* [About this task]:
Type out the entries again, matching each one exactly.

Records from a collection
/-! ## The operations, as functions on numbers -/

/-- The operation always answers, and on unsigned values it is `f`. -/
def Computes {n : Nat} (op : BitVec n → BitVec n → Except Cause (BitVec n)) (f : Nat → Nat → Nat) : Prop :=
  ∀ a b, ∃ v, op a b = .ok v ∧ v.toNat = f a.toNat b.toNat

/-- The operation raises `DivideByZero` on a zero divisor, and on unsigned values it is otherwise `f`. -/
def Divides {n : Nat} (op : BitVec n → BitVec n → Except Cause (BitVec n)) (f : Nat → Nat → Nat) : Prop :=
  ∀ a b, (b = 0 → op a b = .error .divideByZero) ∧ (b ≠ 0 → ∃ v, op a b = .ok v ∧ v.toNat = f a.toNat b.toNat)

/-- The shift by `k` is `f` on the unsigned value. -/
def Shifts {n : Nat} (op : BitVec n → Nat → BitVec n) (f : Nat → Nat → Nat) : Prop :=
  ∀ a k, (op a k).toNat = f a.toNat k

section
variable {n : Nat}

theorem computes_add : Computes (fun a b : BitVec n => .ok (a + b)) fun a b => (a + b) % 2 ^ n :=
  fun a b => ⟨_, rfl, BitVec.toNat_add a b⟩

theorem computes_sub : Computes (fun a b : BitVec n => .ok (a - b)) fun a b => (a + 2 ^ n - b) % 2 ^ n := by
  refine fun a b => ⟨_, rfl, ?_⟩
  have hb := b.isLt
  rw [BitVec.toNat_sub, Nat.add_comm, ← Nat.add_sub_assoc hb.le]

theorem computes_mul : Computes (fun a b : BitVec n => .ok (a * b)) fun a b => a * b % 2 ^ n :=
  fun a b => ⟨_, rfl, BitVec.toNat_mul a b⟩

theorem computes_or : Computes (fun a b : BitVec n => .ok (a ||| b)) fun a b => a ||| b :=
  fun a b => ⟨_, rfl, BitVec.toNat_or a b⟩

theorem computes_and : Computes (fun a b : BitVec n => .ok (a &&& b)) fun a b => a &&& b :=
  fun a b => ⟨_, rfl, BitVec.toNat_and a b⟩

theorem computes_xor : Computes (fun a b : BitVec n => .ok (a ^^^ b)) fun a b => a ^^^ b :=
  fun a b => ⟨_, rfl, BitVec.toNat_xor a b⟩

theorem computes_mov : Computes (fun _ b : BitVec n => .ok b) fun _ b => b := fun _ _ => ⟨_, rfl, rfl⟩

theorem divides_div : Divides (fun a b : BitVec n => if b = 0 then .error .divideByZero else .ok (a / b)) (· / ·) :=
  fun _ _ => ⟨fun h => if_pos h, fun h => ⟨_, if_neg h, BitVec.toNat_udiv⟩⟩

theorem divides_mod : Divides (fun a b : BitVec n => if b = 0 then .error .divideByZero else .ok (a % b)) (· % ·) :=
  fun _ _ => ⟨fun h => if_pos h, fun h => ⟨_, if_neg h, BitVec.toNat_umod⟩⟩

theorem shifts_shiftLeft : Shifts (fun (a : BitVec n) k => a <<< k) fun a k => a * 2 ^ k % 2 ^ n :=
  fun a k => by rw [BitVec.toNat_shiftLeft, Nat.shiftLeft_eq]

theorem shifts_ushiftRight : Shifts (fun (a : BitVec n) k => a >>> k) fun a k => a / 2 ^ k :=
  fun a k => by rw [BitVec.toNat_ushiftRight, Nat.shiftRight_eq_div_pow]

/-- A bit vector is the pattern of its signed value. -/
theorem toNat_eq_toInt_emod (v : BitVec n) : v.toNat = (v.toInt % 2 ^ n).toNat := by
  have h := BitVec.toNat_ofInt (n := n) v.toInt
  rw [BitVec.ofInt_toInt] at h
  exact_mod_cast h

theorem shifts_sshiftRight : Shifts (fun (a : BitVec n) k => a.sshiftRight k) (asr n) := by
  intro a k
  rw [toNat_eq_toInt_emod, BitVec.toInt_sshiftRight, Int.shiftRight_eq_div_pow, asr, signedOf_toNat]
  norm_cast

end

/-! ## Operands -/

/-- The sign extension of R6 on numbers (D5). -/
theorem ext64_toNat (imm : Imm) : (ext64 imm).toNat = sextImm imm := by
  rw [ext64, BitVec.toNat_signExtend, BitVec.toNat_setWidth, Nat.mod_eq_of_lt (by omega), sextImm, BitVec.msb_eq_decide]
  by_cases h : imm.toNat < 2 ^ 31
  · rw [if_neg (by simpa using h), if_pos h, Nat.add_zero]
  · rw [if_pos (by simpa using h), if_neg h]

theorem zext64_toNat (imm : Imm) : (zext64 imm).toNat = imm.toNat := by
  rw [zext64, BitVec.toNat_setWidth]
  omega

theorem read32_toNat (s : State) (d : RegIdx) : (s.read32 d).toNat = (s.read64 d).toNat % 2 ^ 32 := by
  simp [State.read32]

theorem shiftAmount64_eq (b : Word) : shiftAmount64 b = b.toNat % 64 := by
  rw [shiftAmount64, BitVec.toNat_and]
  exact Nat.and_two_pow_sub_one_eq_mod _ 6

theorem shiftAmount32_eq (b : BitVec 32) : shiftAmount32 b = b.toNat % 32 := by
  rw [shiftAmount32, BitVec.toNat_and]
  exact Nat.and_two_pow_sub_one_eq_mod _ 5

end Sys2Proof.Machine
end

section
/-! PROOFS. Family other: the results of the ALU, byte-order and immediate-load instructions. -/

namespace Sys2Proof.Machine

open Sys2Proof.Claims

/-! ## From what a form writes to the rule that states it -/

section
variable {i : RegField → Imm → Instr} {f : Nat → Imm → Nat}

theorem dstImmRule_of_writes {value : Imm → RegIdx → State → Except Cause Word}
    (h : ∀ dst imm, Writes (i dst imm) (writesDst dst) id (value imm))
    (hv : ∀ d imm s, ∃ v, value imm d s = .ok v ∧ v.toNat = f (s.read64 d).toNat imm) : DstImmRule i f := by
  intro d imm s hd
  obtain ⟨v, hok, hn⟩ := hv d imm s
  exact (h _ imm).wrote (writesDst_field hd) hok hn

theorem dstImmRule_of_alu64Imm {op : Word → Word → Except Cause Word} {g : Nat → Nat → Nat}
    (h : ∀ dst imm s, exec (i dst imm) s = settle s (alu64Imm op dst imm s)) (hop : Computes op g)
    (hf : ∀ a imm, g a (sextImm imm) = f a imm) : DstImmRule i f := by
  refine dstImmRule_of_writes (fun dst imm => writes_of_alu64Imm (h dst imm)) fun d imm s => ?_
  rw [← hf, ← ext64_toNat]
  exact hop _ _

* [Answer box]:
/-! ## The operations, as functions on numbers -/

/-- The operation always answers, and on unsigned values it is `f`. -/
def Computes {n : Nat} (op : BitVec n → BitVec n → Except Cause (BitVec n)) (f : Nat → Nat → Nat) : Prop :=
  ∀ a b, ∃ v, op a b = .ok v ∧ v.toNat = f a.toNat b.toNat

/-- The operation raises `DivideByZero` on a zero divisor, and on unsigned values it is otherwise `f`. -/
def Divides {n : Nat} (op : BitVec n → BitVec n → Except Cause (BitVec n)) (f : Nat → Nat → Nat) : Prop :=
  ∀ a b, (b = 0 → op a b = .error .divideByZero) ∧ (b ≠ 0 → ∃ v, op a b = .ok v ∧ v.toNat = f a.toNat b.toNat)

/-- The shift by `k` is `f` on the unsigned value. -/
def Shifts {n : Nat} (op : BitVec n → Nat → BitVec n) (f : Nat → Nat → Nat) : Prop :=
  ∀ a k, (op a k).toNat = f a.toNat k

section
variable {n : Nat}

theorem computes_add : Computes (fun a b : BitVec n => .ok (a + b)) fun a b => (a + b) % 2 ^ n :=
  fun a b => ⟨_, rfl, BitVec.toNat_add a b⟩

theorem computes_sub : Computes (fun a b : BitVec n => .ok (a - b)) fun a b => (a + 2 ^ n - b) % 2 ^ n := by
  refine fun a b => ⟨_, rfl, ?_⟩
  have hb := b.isLt
  rw [BitVec.toNat_sub, Nat.add_comm, ← Nat.add_sub_assoc hb.le]

theorem computes_mul : Computes (fun a b : BitVec n => .ok (a * b)) fun a b => a * b % 2 ^ n :=
  fun a b => ⟨_, rfl, BitVec.toNat_mul a b⟩

theorem computes_or : Computes (fun a b : BitVec n => .ok (a ||| b)) fun a b => a ||| b :=
  fun a b => ⟨_, rfl, BitVec.toNat_or a b⟩

theorem computes_and : Computes (fun a b : BitVec n => .ok (a &&& b)) fun a b => a &&& b :=
  fun a b => ⟨_, rfl, BitVec.toNat_and a b⟩

theorem computes_xor : Computes (fun a b : BitVec n => .ok (a ^^^ b)) fun a b => a ^^^ b :=
  fun a b => ⟨_, rfl, BitVec.toNat_xor a b⟩

theorem computes_mov : Computes (fun _ b : BitVec n => .ok b) fun _ b => b := fun _ _ => ⟨_, rfl, rfl⟩

theorem divides_div : Divides (fun a b : BitVec n => if b = 0 then .error .divideByZero else .ok (a / b)) (· / ·) :=
  fun _ _ => ⟨fun h => if_pos h, fun h => ⟨_, if_neg h, BitVec.toNat_udiv⟩⟩

theorem divides_mod : Divides (fun a b : BitVec n => if b = 0 then .error .divideByZero else .ok (a % b)) (· % ·) :=
  fun _ _ => ⟨fun h => if_pos h, fun h => ⟨_, if_neg h, BitVec.toNat_umod⟩⟩

theorem shifts_shiftLeft : Shifts (fun (a : BitVec n) k => a <<< k) fun a k => a * 2 ^ k % 2 ^ n :=
  fun a k => by rw [BitVec.toNat_shiftLeft, Nat.shiftLeft_eq]

theorem shifts_ushiftRight : Shifts (fun (a : BitVec n) k => a >>> k) fun a k => a / 2 ^ k :=
  fun a k => by rw [BitVec.toNat_ushiftRight, Nat.shiftRight_eq_div_pow]

/-- A bit vector is the pattern of its signed value. -/
theorem toNat_eq_toInt_emod (v : BitVec n) : v.toNat = (v.toInt % 2 ^ n).toNat := by
  have h := BitVec.toNat_ofInt (n := n) v.toInt
  rw [BitVec.ofInt_toInt] at h
  exact_mod_cast h

theorem shifts_sshiftRight : Shifts (fun (a : BitVec n) k => a.sshiftRight k) (asr n) := by
  intro a k
  rw [toNat_eq_toInt_emod, BitVec.toInt_sshiftRight, Int.shiftRight_eq_div_pow, asr, signedOf_toNat]
  norm_cast

end

/-! ## Operands -/

/-- The sign extension of R6 on numbers (D5). -/
theorem ext64_toNat (imm : Imm) : (ext64 imm).toNat = sextImm imm := by
  rw [ext64, BitVec.toNat_signExtend, BitVec.toNat_setWidth, Nat.mod_eq_of_lt (by omega), sextImm, BitVec.msb_eq_decide]
  by_cases h : imm.toNat < 2 ^ 31
  · rw [if_neg (by simpa using h), if_pos h, Nat.add_zero]
  · rw [if_pos (by simpa using h), if_neg h]

theorem zext64_toNat (imm : Imm) : (zext64 imm).toNat = imm.toNat := by
  rw [zext64, BitVec.toNat_setWidth]
  omega

theorem read32_toNat (s : State) (d : RegIdx) : (s.read32 d).toNat = (s.read64 d).toNat % 2 ^ 32 := by
  simp [State.read32]

theorem shiftAmount64_eq (b : Word) : shiftAmount64 b = b.toNat % 64 := by
  rw [shiftAmount64, BitVec.toNat_and]
  exact Nat.and_two_pow_sub_one_eq_mod _ 6

theorem shiftAmount32_eq (b : BitVec 32) : shiftAmount32 b = b.toNat % 32 := by
  rw [shiftAmount32, BitVec.toNat_and]
  exact Nat.and_two_pow_sub_one_eq_mod _ 5

end Sys2Proof.Machine
end

section
/-! PROOFS. Family other: the results of the ALU, byte-order and immediate-load instructions. -/

namespace Sys2Proof.Machine

open Sys2Proof.Claims

/-! ## From what a form writes to the rule that states it -/

section
variable {i : RegField → Imm → Instr} {f : Nat → Imm → Nat}

theorem dstImmRule_of_writes {value : Imm → RegIdx → State → Except Cause Word}
    (h : ∀ dst imm, Writes (i dst imm) (writesDst dst) id (value imm))
    (hv : ∀ d imm s, ∃ v, value imm d s = .ok v ∧ v.toNat = f (s.read64 d).toNat imm) : DstImmRule i f := by
  intro d imm s hd
  obtain ⟨v, hok, hn⟩ := hv d imm s
  exact (h _ imm).wrote (writesDst_field hd) hok hn

theorem dstImmRule_of_alu64Imm {op : Word → Word → Except Cause Word} {g : Nat → Nat → Nat}
    (h : ∀ dst imm s, exec (i dst imm) s = settle s (alu64Imm op dst imm s)) (hop : Computes op g)
    (hf : ∀ a imm, g a (sextImm imm) = f a imm) : DstImmRule i f := by
  refine dstImmRule_of_writes (fun dst imm => writes_of_alu64Imm (h dst imm)) fun d imm s => ?_
  rw [← hf, ← ext64_toNat]
  exact hop _ _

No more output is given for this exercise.